**** DATASET ENTRIES ****

-- ==== Sys2Proof/Safety.lean ====
section
/-! DEFINITION. Safety.lean: what a run is and how it ends (spec/70_reset_and_hazards.md R247), the premises of a run the model can
state (R241), and the words the statements use. -/

namespace Sys2Proof.Machine

/-! ## Runs -/

/-- How a run stands after some steps (R247). -/
inductive RunEnd
  /-- (a): a step would begin with EIP = `END_EIP`. The only good end. -/
  | good (s : State)
  /-- (b): a trap. -/
  | trap (f : Fault)
  /-- (c): a refusal. -/
  | refuse (r : Refusal)
  /-- The steps allowed are used up. -/
  | going (s : State)
  deriving DecidableEq, Repr

/-- A run of at most `n` steps; `endEip` is the parameter `END_EIP`, and no instruction is fetched there (R247). -/
def runTo (endEip : Dword) : Nat → State → RunEnd
  | n, s =>
    if s.eip = endEip then .good s
    else
      match n with
      | 0 => .going s
      | n + 1 =>
        match step s with
        | .next t => runTo endEip n t
        | .fault f => .trap f
        | .refused r => .refuse r

/-! ## Premises -/

/-- `Map`: `CODE` lies inside `RAM` (20_memory.md R68, 70_reset_and_hazards.md R241). -/
def CodeInRam (s : State) : Prop := ∀ a, inRanges s.params.code a = true → inRanges s.params.ram a = true

/-- EIP lies in the space of the mode (10_state.md R25). -/
def EipInSpace (s : State) : Prop := s.eip.toNat ≤ lastEip s.params.mode

/-- `pc + len` does not leave the space of the mode, so the instruction can complete (10_state.md R25). -/
abbrev EipFits (s : State) (len : Nat) : Prop := s.eip.toNat + len ≤ lastEip s.params.mode

/-- `pc + len` (10_state.md R25). -/
def eipAfter (s : State) (len : Nat) : Dword := s.eip + BitVec.ofNat 32 len

/-- The invariant of the machine: memory is in canonical form, EIP lies in the space of the mode (10_state.md R25), `CODE` lies in
`RAM` (20_memory.md R68). -/
def MachineInv (s : State) : Prop := Memory.wf s.mem = true ∧ EipInSpace s ∧ CodeInRam s

/-! ## Values -/

/-- `sint_W(v)`: the two's-complement integer of a W-bit pattern (00_scope.md R10). -/
def sint (w : Size) (v : Nat) : Int :=
  if v < 2 ^ (w.bits - 1) then (v : Int) else (v : Int) - 2 ^ w.bits

/-- A 32-bit form's displacement as the integer the addressing table adds (30_encoding.md R97, R101). -/
def Disp32.asInt : Disp32 → Int
  | .none => 0
  | .d8 d => d.toInt
  | .d32 d => d.toNat

/-- A 16-bit form's displacement as the integer the addressing table adds (30_encoding.md R99, R101). -/
def Disp16.asInt : Disp16 → Int
  | .none => 0
  | .d8 d => d.toInt
  | .d16 d => d.toNat

/-- The registers a 16-bit form adds (30_encoding.md R99). -/
def Base16.regs : Base16 → List Reg
  | .bxSi => [.ebx, .esi]
  | .bxDi => [.ebx, .edi]
  | .bpSi => [.ebp, .esi]
  | .bpDi => [.ebp, .edi]
  | .si => [.esi]
  | .di => [.edi]
  | .bp => [.ebp]
  | .bx => [.ebx]

/-! ## Traps -/

/-- What a trap carries. -/
def Fault.record : Fault → TrapRecord
  | .interrupt5 t | .ud t | .gp0 t | .ss0 t | .pf t | .interrupt13 t => t

/-- The conditions the exception lists give for a fault of a memory operand of `k` bytes at offset `off`, by mode (20_memory.md R55 to
R57; 41_bit_scan.md R155; 42_bit_test.md R182). -/
def OperandFault (s : State) (seg : Seg) (off k : Nat) (kind : AccessKind) : Exc → Prop
  | .gp0 => s.params.mode = .protectedMode ∧ (seg ≠ .ss ∨ kind.stores = true ∧ (s.segs.get seg).writable = false)
  | .ss0 => s.params.mode = .protectedMode ∧ seg = .ss
  | .pf _ => s.params.mode = .protectedMode ∨ s.params.mode = .virtual8086 ∧ off + k - 1 ≤ 0xFFFF
  | .interrupt13 => (s.params.mode = .realAddress ∨ s.params.mode = .virtual8086) ∧ off + k - 1 > 0xFFFF
  | .ud => False
  | .interrupt5 => False

/-- How an instruction ends whose operand passes the top of its address space (20_memory.md R54 to R57): Interrupt 13 outside Protected
Mode; in Protected Mode the fault of an illegal address, SS(0) in SS and GP(0) elsewhere, where GP(0) in SS needs a store to a
nonwritable segment. -/
def EndsPastTheTop (s : State) (seg : Seg) (stores : Bool) (r : Host.Outcome State Fault Refusal) : Prop :=
  (s.params.mode ≠ .protectedMode → r = takeException .interrupt13 s) ∧
    (s.params.mode = .protectedMode →
      r = takeException (if seg = .ss then .ss0 else .gp0) s ∨
        seg = .ss ∧ stores = true ∧ (s.segs.get seg).writable = false ∧ r = takeException .gp0 s)

/-! ## Flags -/

/-- The flags BSF and BSR leave: ZF as in `written`, and under `FLAGS_UNLISTED = draw` OF, SF, AF, PF and CF too; every other flag as in
`kept` (10_state.md R26, R27). -/
def flagsAfterScan (policy : FlagPolicy) (kept written : Flags) : Flags :=
  match policy with
  | .preserve => { kept with ZF := written.ZF }
  | .draw =>
    { kept with
      ZF := written.ZF, OF := written.OF, SF := written.SF, AF := written.AF, PF := written.PF, CF := written.CF }

/-- The flags BT, BTC, BTR and BTS leave: CF as in `written`, and under `FLAGS_UNLISTED = draw` OF, SF, AF and PF too; every other flag
as in `kept` (10_state.md R26, R27). -/
def flagsAfterBit (policy : FlagPolicy) (kept written : Flags) : Flags :=
  match policy with
  | .preserve => { kept with CF := written.CF }
  | .draw => { kept with CF := written.CF, OF := written.OF, SF := written.SF, AF := written.AF, PF := written.PF }

/-- The flags an instruction leaves: those it writes as in `written`, every other as in `kept`; BOUND writes none (10_state.md R26). -/
def flagsAfter (i : Instr) (policy : FlagPolicy) (kept written : Flags) : Flags :=
  match i with
  | .bound16 .. | .bound32 .. => kept
  | .bsf16 .. | .bsf32 .. | .bsr16 .. | .bsr32 .. => flagsAfterScan policy kept written
  | .btReg16 .. | .btReg32 .. | .btImm16 .. | .btImm32 .. | .btcReg16 .. | .btcReg32 .. | .btcImm16 .. | .btcImm32 ..
  | .btrReg16 .. | .btrReg32 .. | .btrImm16 .. | .btrImm32 .. | .btsReg16 .. | .btsReg32 .. | .btsImm16 .. | .btsImm32 .. =>
    flagsAfterBit policy kept written

/-- OF, SF, AF and PF of `t`, and CF where `withCF` says so, are free bits, each a draw made after `s` (10_state.md R27,
`FLAGS_UNLISTED = draw`; notes/assumptions/6.md, 7.md). -/
def FlagsDrawn (withCF : Bool) (s t : State) : Prop :=
  ∃ n, s.draws ≤ n ∧ n + 5 ≤ t.draws ∧
    t.flags.OF = (Config.undefDraw 1 n).getLsbD 0 ∧ t.flags.SF = (Config.undefDraw 1 (n + 1)).getLsbD 0 ∧
    t.flags.AF = (Config.undefDraw 1 (n + 2)).getLsbD 0 ∧ t.flags.PF = (Config.undefDraw 1 (n + 3)).getLsbD 0 ∧
    (withCF = true → t.flags.CF = (Config.undefDraw 1 (n + 4)).getLsbD 0)

/-! ## Instructions by shape -/

/-- The four bit instructions (42_bit_test.md). -/
inductive BitInstr
  | bt
  | btc
  | btr
  | bts
  deriving DecidableEq, Repr

/-- What each does to the selected bit (42_bit_test.md R174 to R181): the new value from the old, or nothing for BT. -/
def BitInstr.newBit : BitInstr → Bool → Option Bool
  | .bt, _ => none
  | .btc, b => some (!b)
  | .btr, _ => some false
  | .bts, _ => some true

/-- Whether the instruction writes its destination: BTC, BTR, BTS do. -/
def BitInstr.writes : BitInstr → Bool
  | .bt => false
  | .btc | .btr | .bts => true

/-- The constructor of a bit instruction with a register offset: `btReg16`, `btReg32`, `btcReg16`, `btcReg32`, `btrReg16`,
`btrReg32`, `btsReg16`, `btsReg32`. -/
def BitInstr.withReg : BitInstr → Size → List Prefix → RM → Reg → Instr
  | .bt, .w16, p, m, r => .btReg16 p m r
  | .bt, .w32, p, m, r => .btReg32 p m r
  | .btc, .w16, p, m, r => .btcReg16 p m r
  | .btc, .w32, p, m, r => .btcReg32 p m r
  | .btr, .w16, p, m, r => .btrReg16 p m r
  | .btr, .w32, p, m, r => .btrReg32 p m r
  | .bts, .w16, p, m, r => .btsReg16 p m r
  | .bts, .w32, p, m, r => .btsReg32 p m r

/-- The constructor of a bit instruction with an immediate offset: `btImm16`, `btImm32`, `btcImm16`, `btcImm32`, `btrImm16`,
`btrImm32`, `btsImm16`, `btsImm32`. -/
def BitInstr.withImm : BitInstr → Size → List Prefix → RM → Byte → Instr
  | .bt, .w16, p, m, b => .btImm16 p m b
  | .bt, .w32, p, m, b => .btImm32 p m b
  | .btc, .w16, p, m, b => .btcImm16 p m b
  | .btc, .w32, p, m, b => .btcImm32 p m b
  | .btr, .w16, p, m, b => .btrImm16 p m b
  | .btr, .w32, p, m, b => .btrImm32 p m b
  | .bts, .w16, p, m, b => .btsImm16 p m b
  | .bts, .w32, p, m, b => .btsImm32 p m b

/-- The constructor of a bit instruction by its second operand. -/
def BitInstr.withOffset (k : BitInstr) (w : Size) (pre : List Prefix) (rm : RM) : BitOffset → Instr
  | .reg r => k.withReg w pre rm r
  | .imm b => k.withImm w pre rm b

/-- The constructor of BOUND: `bound16`, `bound32`. -/
def boundInstr : Size → List Prefix → Reg → RM → Instr
  | .w16, p, r, m => .bound16 p r m
  | .w32, p, r, m => .bound32 p r m

/-- The constructor of BSF: `bsf16`, `bsf32`. -/
def bsfInstr : Size → List Prefix → Reg → RM → Instr
  | .w16, p, r, m => .bsf16 p r m
  | .w32, p, r, m => .bsf32 p r m

/-- The constructor of BSR: `bsr16`, `bsr32`. -/
def bsrInstr : Size → List Prefix → Reg → RM → Instr
  | .w16, p, r, m => .bsr16 p r m
  | .w32, p, r, m => .bsr32 p r m

end Sys2Proof.Machine
end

****

> [TASK DIRECTIONS] Given the records above, return exactly the lines starting at the line containing "def eipAfter (s" and ending at the line containing "(20_memory.md R68). -/", including both.

> [EXERCISE SOLUTION]
def eipAfter (s : State) (len : Nat) : Dword := s.eip + BitVec.ofNat 32 len

/-- The invariant of the machine: memory is in canonical form, EIP lies in the space of the mode (10_state.md R25), `CODE` lies in
`RAM` (20_memory.md R68). -/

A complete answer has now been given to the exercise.